◆ **DATASET EXTRACT**:
========================

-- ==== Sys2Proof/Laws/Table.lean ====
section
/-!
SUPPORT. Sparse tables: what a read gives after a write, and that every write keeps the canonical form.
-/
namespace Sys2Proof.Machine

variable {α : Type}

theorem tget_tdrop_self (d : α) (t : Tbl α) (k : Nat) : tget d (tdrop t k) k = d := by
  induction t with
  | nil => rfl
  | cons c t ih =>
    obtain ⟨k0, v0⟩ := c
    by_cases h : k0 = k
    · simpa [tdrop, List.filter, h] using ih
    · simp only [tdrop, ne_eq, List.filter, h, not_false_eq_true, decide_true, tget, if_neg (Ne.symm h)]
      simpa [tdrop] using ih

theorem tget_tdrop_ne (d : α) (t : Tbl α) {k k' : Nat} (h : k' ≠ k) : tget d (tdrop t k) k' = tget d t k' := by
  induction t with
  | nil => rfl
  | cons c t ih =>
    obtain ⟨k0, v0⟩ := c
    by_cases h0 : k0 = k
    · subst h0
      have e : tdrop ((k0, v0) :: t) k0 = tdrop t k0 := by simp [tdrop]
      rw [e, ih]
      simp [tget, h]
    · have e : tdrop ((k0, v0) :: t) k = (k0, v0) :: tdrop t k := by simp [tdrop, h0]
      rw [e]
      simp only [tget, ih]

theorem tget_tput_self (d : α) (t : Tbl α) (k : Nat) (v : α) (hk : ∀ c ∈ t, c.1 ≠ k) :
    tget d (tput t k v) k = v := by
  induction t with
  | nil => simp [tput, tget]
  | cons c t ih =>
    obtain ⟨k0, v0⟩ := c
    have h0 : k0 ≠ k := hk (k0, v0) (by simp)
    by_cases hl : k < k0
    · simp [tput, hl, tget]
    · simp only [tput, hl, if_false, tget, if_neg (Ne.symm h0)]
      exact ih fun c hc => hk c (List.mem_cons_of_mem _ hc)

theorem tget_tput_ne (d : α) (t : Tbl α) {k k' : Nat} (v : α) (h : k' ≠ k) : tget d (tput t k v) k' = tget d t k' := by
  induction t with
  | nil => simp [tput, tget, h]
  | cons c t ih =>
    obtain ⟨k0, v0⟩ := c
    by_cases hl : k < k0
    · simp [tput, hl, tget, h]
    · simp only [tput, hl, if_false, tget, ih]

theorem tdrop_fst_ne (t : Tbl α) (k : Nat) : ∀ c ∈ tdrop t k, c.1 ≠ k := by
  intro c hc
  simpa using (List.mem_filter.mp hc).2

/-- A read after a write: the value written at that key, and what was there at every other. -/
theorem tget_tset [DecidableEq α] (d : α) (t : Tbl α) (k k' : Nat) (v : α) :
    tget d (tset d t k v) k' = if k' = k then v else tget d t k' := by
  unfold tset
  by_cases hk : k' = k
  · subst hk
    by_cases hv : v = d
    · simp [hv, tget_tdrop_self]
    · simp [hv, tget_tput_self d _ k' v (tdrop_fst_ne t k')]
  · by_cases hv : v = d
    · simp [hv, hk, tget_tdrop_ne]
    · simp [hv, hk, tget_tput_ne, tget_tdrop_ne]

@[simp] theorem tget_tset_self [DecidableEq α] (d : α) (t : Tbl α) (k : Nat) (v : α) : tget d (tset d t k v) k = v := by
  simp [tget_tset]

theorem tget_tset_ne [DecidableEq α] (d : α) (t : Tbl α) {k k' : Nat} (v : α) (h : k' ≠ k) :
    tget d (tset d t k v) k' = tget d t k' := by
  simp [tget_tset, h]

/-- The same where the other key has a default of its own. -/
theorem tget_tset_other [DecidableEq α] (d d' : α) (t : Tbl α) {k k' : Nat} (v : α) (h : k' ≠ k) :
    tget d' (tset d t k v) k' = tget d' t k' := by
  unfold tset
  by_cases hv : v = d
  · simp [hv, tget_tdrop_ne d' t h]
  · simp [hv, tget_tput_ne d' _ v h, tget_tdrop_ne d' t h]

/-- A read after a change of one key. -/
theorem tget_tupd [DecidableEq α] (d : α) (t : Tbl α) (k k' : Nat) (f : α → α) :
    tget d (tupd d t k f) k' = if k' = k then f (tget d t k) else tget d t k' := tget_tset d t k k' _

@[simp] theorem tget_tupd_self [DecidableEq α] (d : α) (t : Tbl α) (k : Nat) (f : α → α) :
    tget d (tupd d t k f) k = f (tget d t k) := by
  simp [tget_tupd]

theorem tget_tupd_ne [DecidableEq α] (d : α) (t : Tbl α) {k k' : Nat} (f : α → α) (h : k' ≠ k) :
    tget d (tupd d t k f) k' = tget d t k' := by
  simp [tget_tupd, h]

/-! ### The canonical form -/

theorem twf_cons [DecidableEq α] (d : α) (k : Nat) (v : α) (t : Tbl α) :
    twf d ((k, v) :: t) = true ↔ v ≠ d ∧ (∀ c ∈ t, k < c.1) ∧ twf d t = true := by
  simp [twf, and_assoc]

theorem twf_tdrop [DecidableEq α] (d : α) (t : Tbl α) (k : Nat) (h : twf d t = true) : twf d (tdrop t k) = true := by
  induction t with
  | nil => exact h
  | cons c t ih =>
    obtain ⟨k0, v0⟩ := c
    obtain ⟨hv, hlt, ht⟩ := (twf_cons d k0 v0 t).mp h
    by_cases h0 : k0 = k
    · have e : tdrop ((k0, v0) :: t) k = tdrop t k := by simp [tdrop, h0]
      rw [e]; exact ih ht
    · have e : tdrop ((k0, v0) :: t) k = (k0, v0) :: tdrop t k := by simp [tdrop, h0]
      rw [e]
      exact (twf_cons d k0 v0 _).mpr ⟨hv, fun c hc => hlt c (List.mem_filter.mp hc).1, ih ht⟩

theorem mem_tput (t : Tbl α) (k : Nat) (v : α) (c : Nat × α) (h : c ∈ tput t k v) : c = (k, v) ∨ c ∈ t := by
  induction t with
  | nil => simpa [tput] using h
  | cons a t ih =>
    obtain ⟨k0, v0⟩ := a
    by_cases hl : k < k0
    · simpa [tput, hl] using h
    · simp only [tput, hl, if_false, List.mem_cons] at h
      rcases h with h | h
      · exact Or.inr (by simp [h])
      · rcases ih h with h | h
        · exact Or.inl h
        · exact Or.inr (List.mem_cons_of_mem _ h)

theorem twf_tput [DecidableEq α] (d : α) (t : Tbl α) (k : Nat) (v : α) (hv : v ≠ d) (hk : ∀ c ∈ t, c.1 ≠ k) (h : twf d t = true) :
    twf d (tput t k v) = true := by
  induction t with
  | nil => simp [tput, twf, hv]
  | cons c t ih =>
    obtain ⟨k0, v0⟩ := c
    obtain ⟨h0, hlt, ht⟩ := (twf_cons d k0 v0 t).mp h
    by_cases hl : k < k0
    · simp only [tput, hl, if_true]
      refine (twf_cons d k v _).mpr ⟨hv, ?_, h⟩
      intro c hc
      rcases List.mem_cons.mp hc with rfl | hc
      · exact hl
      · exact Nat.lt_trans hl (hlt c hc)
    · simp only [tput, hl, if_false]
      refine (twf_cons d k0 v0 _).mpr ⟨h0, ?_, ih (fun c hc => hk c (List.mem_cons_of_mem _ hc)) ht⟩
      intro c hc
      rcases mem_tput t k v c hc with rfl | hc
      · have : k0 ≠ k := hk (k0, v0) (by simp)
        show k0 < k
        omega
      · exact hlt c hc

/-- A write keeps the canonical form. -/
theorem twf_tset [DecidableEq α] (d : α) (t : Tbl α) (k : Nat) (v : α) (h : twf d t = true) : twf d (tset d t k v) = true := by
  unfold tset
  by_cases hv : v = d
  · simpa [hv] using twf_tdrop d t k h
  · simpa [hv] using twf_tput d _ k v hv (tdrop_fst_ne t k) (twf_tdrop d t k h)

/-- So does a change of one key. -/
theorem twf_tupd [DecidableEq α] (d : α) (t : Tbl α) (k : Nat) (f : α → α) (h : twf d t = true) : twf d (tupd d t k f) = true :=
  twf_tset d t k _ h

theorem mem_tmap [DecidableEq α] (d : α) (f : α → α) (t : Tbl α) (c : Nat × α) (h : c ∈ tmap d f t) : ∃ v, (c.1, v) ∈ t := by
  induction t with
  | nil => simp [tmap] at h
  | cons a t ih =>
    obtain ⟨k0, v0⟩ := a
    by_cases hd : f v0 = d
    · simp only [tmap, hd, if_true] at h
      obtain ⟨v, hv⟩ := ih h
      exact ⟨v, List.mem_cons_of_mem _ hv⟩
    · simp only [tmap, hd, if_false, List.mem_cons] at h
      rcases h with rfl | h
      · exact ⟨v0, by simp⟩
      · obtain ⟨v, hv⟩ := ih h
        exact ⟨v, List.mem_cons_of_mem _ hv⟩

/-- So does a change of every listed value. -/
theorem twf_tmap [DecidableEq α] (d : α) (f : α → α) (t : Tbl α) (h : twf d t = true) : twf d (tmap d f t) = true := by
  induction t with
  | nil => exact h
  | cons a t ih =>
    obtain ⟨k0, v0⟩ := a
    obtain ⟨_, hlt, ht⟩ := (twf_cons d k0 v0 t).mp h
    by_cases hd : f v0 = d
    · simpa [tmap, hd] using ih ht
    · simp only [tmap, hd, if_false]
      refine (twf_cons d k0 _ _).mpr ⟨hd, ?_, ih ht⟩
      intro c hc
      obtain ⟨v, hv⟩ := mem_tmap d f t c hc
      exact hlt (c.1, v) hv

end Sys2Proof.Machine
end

========================

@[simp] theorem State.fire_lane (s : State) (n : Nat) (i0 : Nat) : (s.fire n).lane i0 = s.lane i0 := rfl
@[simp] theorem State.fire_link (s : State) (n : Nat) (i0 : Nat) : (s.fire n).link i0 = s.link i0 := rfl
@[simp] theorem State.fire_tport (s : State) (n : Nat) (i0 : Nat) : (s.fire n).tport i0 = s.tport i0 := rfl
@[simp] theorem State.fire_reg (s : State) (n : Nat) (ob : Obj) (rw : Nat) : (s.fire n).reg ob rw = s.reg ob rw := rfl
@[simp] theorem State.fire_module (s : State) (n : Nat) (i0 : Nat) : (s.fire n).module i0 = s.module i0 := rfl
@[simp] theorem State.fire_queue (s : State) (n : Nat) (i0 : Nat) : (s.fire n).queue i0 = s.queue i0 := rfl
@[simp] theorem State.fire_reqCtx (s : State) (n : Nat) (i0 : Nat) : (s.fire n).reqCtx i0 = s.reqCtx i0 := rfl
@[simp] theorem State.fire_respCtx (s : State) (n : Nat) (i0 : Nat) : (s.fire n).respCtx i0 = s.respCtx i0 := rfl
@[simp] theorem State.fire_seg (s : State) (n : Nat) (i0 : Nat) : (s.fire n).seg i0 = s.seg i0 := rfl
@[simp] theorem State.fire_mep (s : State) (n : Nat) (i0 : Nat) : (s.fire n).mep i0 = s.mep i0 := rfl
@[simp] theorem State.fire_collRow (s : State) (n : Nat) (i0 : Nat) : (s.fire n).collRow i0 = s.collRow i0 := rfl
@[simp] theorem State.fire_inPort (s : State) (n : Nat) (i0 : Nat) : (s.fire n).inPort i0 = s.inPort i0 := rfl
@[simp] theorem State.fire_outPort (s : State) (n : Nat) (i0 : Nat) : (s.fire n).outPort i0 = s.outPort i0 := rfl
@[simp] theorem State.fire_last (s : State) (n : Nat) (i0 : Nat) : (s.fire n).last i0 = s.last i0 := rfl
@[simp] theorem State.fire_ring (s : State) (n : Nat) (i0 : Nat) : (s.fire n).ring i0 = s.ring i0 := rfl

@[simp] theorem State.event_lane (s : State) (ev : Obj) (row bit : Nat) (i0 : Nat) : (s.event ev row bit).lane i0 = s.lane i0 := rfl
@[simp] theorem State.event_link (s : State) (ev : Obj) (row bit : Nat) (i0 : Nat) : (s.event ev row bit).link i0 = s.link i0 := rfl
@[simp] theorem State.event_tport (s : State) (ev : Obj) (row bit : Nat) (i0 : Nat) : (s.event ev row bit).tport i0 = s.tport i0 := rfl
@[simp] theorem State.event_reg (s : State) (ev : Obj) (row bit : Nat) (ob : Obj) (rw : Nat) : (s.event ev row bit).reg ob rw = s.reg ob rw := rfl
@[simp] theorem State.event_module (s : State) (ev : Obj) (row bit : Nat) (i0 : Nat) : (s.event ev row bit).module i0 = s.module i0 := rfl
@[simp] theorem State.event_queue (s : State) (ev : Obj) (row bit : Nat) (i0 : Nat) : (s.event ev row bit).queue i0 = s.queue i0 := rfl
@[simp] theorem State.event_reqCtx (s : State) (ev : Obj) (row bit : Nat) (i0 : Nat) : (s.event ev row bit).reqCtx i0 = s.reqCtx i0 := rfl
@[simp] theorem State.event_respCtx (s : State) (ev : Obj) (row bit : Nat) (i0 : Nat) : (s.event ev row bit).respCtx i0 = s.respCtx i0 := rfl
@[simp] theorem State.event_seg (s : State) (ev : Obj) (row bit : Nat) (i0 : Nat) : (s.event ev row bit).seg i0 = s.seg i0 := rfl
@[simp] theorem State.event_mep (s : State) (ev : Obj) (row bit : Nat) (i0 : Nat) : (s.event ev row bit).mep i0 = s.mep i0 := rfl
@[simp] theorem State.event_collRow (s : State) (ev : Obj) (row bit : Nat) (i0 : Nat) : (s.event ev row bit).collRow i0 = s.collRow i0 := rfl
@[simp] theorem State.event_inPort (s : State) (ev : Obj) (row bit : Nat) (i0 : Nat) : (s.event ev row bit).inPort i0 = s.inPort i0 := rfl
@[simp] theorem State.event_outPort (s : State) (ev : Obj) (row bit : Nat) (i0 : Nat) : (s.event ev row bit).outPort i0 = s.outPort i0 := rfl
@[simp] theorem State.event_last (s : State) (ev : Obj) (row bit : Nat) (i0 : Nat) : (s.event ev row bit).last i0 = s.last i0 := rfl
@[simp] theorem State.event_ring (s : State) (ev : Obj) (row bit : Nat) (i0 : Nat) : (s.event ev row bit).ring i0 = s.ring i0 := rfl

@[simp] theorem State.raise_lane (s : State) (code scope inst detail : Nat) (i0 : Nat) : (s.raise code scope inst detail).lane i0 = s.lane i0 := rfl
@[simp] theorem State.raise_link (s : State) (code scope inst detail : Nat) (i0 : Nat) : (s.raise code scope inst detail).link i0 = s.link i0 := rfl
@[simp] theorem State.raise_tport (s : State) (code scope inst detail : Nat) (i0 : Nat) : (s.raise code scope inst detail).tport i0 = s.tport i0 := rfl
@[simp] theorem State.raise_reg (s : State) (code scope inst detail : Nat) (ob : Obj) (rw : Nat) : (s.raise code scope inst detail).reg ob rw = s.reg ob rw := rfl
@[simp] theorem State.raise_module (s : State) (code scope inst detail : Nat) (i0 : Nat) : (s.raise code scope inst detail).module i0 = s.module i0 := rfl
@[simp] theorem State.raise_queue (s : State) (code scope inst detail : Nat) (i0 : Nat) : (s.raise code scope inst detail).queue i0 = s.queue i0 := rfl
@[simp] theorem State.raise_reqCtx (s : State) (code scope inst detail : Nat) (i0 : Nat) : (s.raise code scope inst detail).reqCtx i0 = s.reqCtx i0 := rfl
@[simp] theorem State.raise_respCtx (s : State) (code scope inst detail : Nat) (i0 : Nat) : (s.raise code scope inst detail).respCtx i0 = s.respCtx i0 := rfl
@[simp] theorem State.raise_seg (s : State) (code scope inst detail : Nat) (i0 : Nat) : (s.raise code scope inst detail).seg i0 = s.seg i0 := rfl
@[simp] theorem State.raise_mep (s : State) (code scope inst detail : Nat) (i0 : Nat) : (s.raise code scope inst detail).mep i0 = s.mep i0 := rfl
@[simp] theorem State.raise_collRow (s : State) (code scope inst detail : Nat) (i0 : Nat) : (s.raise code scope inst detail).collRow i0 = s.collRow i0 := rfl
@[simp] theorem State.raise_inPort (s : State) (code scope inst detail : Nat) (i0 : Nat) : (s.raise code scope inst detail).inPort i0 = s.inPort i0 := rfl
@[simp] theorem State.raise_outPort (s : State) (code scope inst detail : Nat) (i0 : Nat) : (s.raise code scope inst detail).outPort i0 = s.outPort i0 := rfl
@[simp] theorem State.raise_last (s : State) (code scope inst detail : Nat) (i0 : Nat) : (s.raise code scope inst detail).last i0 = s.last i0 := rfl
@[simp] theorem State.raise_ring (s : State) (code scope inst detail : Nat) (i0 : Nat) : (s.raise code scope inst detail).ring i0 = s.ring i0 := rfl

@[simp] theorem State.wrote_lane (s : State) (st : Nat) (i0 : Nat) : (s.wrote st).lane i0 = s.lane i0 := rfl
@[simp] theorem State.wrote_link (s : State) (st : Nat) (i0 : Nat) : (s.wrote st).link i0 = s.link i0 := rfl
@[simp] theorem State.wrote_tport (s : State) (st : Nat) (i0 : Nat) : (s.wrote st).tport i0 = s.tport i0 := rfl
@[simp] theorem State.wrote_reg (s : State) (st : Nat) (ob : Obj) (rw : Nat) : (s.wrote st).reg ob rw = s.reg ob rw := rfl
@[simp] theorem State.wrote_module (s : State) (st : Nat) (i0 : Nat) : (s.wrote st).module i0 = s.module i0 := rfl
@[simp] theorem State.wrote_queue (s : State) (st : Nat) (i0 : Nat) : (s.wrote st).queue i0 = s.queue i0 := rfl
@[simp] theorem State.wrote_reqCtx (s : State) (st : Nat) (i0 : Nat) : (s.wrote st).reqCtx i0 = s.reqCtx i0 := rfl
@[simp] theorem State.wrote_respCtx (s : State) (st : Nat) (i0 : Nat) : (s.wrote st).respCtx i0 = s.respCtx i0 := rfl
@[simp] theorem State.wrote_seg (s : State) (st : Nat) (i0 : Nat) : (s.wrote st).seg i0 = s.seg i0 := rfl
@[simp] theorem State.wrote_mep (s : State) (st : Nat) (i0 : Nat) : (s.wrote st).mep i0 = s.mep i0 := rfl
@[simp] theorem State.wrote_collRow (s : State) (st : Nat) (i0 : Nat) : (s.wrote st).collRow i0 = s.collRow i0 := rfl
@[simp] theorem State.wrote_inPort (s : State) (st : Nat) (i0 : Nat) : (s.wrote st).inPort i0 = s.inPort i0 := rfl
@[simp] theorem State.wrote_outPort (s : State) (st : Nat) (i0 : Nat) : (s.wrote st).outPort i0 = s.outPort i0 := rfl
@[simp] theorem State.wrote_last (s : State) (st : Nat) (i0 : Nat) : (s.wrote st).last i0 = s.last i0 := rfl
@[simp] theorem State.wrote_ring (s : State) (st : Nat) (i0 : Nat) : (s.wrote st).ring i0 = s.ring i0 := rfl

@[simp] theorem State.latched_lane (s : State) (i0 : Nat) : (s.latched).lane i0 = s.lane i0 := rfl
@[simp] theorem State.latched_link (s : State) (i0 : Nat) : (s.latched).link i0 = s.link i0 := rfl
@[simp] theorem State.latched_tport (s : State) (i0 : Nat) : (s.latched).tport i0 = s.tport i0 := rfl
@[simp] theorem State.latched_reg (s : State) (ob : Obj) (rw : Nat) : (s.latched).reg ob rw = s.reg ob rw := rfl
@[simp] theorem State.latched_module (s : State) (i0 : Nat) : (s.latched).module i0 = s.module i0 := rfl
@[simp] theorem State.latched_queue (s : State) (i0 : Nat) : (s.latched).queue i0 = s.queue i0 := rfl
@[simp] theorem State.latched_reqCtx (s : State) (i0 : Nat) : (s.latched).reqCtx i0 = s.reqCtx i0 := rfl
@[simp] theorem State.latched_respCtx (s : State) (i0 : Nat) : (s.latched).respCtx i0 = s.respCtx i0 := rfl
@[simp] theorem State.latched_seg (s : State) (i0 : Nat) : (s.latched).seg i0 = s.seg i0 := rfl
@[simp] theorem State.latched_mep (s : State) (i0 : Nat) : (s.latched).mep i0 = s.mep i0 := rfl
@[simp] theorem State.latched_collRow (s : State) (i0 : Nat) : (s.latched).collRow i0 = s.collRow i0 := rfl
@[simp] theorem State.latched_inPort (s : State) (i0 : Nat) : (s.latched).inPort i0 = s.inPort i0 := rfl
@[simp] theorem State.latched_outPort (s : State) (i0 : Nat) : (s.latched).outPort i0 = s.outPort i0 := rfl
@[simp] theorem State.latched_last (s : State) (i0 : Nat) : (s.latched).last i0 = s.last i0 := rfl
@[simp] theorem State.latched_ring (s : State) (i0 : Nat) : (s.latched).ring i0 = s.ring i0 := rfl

========================

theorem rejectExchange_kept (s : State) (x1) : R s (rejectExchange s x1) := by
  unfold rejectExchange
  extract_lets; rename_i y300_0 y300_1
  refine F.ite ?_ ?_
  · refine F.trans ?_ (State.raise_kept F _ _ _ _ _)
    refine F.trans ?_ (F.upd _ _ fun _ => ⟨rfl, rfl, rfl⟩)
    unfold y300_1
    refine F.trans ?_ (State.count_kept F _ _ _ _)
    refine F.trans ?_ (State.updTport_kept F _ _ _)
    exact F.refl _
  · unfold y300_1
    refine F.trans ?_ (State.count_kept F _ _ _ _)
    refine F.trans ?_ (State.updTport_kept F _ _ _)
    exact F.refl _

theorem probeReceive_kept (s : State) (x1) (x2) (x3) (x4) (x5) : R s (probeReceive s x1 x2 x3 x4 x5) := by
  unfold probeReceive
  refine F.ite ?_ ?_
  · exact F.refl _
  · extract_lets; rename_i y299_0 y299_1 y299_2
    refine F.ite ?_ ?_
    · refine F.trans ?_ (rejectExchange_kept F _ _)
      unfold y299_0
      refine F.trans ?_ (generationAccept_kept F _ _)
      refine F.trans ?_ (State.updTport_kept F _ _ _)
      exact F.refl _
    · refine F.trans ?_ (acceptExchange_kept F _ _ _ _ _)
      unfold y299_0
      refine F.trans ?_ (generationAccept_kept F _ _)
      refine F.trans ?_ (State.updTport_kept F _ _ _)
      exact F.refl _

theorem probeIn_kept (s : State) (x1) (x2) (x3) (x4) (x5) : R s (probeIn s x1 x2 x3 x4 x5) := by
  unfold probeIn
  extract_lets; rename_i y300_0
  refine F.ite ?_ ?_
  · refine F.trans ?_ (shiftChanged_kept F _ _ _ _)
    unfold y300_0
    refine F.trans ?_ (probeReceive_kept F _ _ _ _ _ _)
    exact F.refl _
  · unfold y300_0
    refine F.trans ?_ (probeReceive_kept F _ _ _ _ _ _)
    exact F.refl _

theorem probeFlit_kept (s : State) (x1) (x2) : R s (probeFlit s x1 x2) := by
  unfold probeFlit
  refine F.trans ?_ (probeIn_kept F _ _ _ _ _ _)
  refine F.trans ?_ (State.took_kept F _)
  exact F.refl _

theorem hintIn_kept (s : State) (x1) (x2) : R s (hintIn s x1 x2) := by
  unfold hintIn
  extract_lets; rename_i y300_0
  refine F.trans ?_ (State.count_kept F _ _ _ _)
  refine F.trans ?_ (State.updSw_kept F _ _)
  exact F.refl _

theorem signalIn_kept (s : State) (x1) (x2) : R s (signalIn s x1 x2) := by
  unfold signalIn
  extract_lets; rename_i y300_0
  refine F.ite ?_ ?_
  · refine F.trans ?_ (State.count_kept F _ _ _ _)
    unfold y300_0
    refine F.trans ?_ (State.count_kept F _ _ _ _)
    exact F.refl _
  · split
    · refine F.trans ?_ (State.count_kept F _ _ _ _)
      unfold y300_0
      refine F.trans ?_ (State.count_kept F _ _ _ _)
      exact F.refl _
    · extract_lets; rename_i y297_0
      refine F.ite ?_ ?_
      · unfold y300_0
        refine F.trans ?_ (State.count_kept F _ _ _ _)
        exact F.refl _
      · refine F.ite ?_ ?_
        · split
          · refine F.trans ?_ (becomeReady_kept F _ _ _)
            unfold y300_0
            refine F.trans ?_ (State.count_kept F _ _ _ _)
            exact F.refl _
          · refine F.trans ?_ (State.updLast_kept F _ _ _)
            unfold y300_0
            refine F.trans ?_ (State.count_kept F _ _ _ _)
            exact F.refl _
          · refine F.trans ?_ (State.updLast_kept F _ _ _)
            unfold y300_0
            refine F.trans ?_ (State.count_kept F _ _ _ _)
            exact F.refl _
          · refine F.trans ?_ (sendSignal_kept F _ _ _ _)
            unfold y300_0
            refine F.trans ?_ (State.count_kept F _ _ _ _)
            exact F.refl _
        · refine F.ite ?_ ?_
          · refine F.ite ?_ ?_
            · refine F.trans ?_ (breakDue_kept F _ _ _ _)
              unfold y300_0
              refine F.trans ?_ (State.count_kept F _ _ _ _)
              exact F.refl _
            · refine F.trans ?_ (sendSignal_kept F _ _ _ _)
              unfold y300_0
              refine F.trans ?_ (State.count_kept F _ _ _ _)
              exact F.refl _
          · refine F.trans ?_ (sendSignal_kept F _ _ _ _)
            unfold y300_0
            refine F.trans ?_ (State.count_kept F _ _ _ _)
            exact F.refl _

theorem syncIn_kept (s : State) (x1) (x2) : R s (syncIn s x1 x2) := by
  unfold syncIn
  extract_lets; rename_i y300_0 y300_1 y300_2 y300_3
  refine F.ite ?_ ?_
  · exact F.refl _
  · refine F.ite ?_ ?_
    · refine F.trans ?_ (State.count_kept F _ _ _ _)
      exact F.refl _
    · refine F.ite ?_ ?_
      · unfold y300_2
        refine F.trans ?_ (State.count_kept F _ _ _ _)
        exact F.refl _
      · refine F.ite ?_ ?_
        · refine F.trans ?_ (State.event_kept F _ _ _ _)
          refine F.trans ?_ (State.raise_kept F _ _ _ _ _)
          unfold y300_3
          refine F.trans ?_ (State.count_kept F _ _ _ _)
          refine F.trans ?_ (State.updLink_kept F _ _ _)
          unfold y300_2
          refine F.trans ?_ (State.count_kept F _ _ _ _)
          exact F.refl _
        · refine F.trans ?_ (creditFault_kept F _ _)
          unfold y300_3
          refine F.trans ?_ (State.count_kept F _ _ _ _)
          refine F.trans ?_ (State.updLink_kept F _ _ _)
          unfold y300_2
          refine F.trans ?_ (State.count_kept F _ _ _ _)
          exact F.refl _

========================

◆ **WHAT IS BEING ASKED**:
Everything from the line with "-- ==== Sys2Proof/Laws/Table.lean" through the line with "h] using ih" in the listing above must be retyped exactly, with nothing added.

◆ **REPLY TO THE EXERCISE**:
-- ==== Sys2Proof/Laws/Table.lean ====
section
/-!
SUPPORT. Sparse tables: what a read gives after a write, and that every write keeps the canonical form.
-/
namespace Sys2Proof.Machine

variable {α : Type}

theorem tget_tdrop_self (d : α) (t : Tbl α) (k : Nat) : tget d (tdrop t k) k = d := by
  induction t with
  | nil => rfl
  | cons c t ih =>
    obtain ⟨k0, v0⟩ := c
    by_cases h : k0 = k
    · simpa [tdrop, List.filter, h] using ih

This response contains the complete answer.